EXERCISE GOAL:
The lines to return are the one containing "def republish (s" and all that follow it in the entries below, duplicated exactly and nothing else.

:: DATA RECORDS ::

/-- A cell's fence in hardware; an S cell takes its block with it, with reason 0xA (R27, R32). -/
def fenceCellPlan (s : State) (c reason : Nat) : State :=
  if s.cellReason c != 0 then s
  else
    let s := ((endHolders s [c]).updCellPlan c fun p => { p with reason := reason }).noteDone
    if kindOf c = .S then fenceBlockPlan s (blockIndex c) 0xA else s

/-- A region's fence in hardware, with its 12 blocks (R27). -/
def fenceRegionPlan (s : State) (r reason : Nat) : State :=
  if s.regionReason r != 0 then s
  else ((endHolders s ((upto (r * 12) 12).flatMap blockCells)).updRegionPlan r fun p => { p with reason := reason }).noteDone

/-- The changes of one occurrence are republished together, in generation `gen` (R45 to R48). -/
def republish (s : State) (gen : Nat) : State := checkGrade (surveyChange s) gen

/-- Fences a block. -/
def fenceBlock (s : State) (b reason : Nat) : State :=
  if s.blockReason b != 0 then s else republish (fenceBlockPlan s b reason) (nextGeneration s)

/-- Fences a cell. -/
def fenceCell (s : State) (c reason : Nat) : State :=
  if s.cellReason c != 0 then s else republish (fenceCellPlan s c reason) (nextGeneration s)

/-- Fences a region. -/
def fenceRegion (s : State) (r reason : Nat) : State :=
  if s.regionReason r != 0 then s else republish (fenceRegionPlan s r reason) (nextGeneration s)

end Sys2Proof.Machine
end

:::

YOUR SOLUTION:
def republish (s : State) (gen : Nat) : State := checkGrade (surveyChange s) gen

/-- Fences a block. -/
def fenceBlock (s : State) (b reason : Nat) : State :=
  if s.blockReason b != 0 then s else republish (fenceBlockPlan s b reason) (nextGeneration s)

/-- Fences a cell. -/
def fenceCell (s : State) (c reason : Nat) : State :=
  if s.cellReason c != 0 then s else republish (fenceCellPlan s c reason) (nextGeneration s)

/-- Fences a region. -/
def fenceRegion (s : State) (r reason : Nat) : State :=
  if s.regionReason r != 0 then s else republish (fenceRegionPlan s r reason) (nextGeneration s)

end Sys2Proof.Machine
end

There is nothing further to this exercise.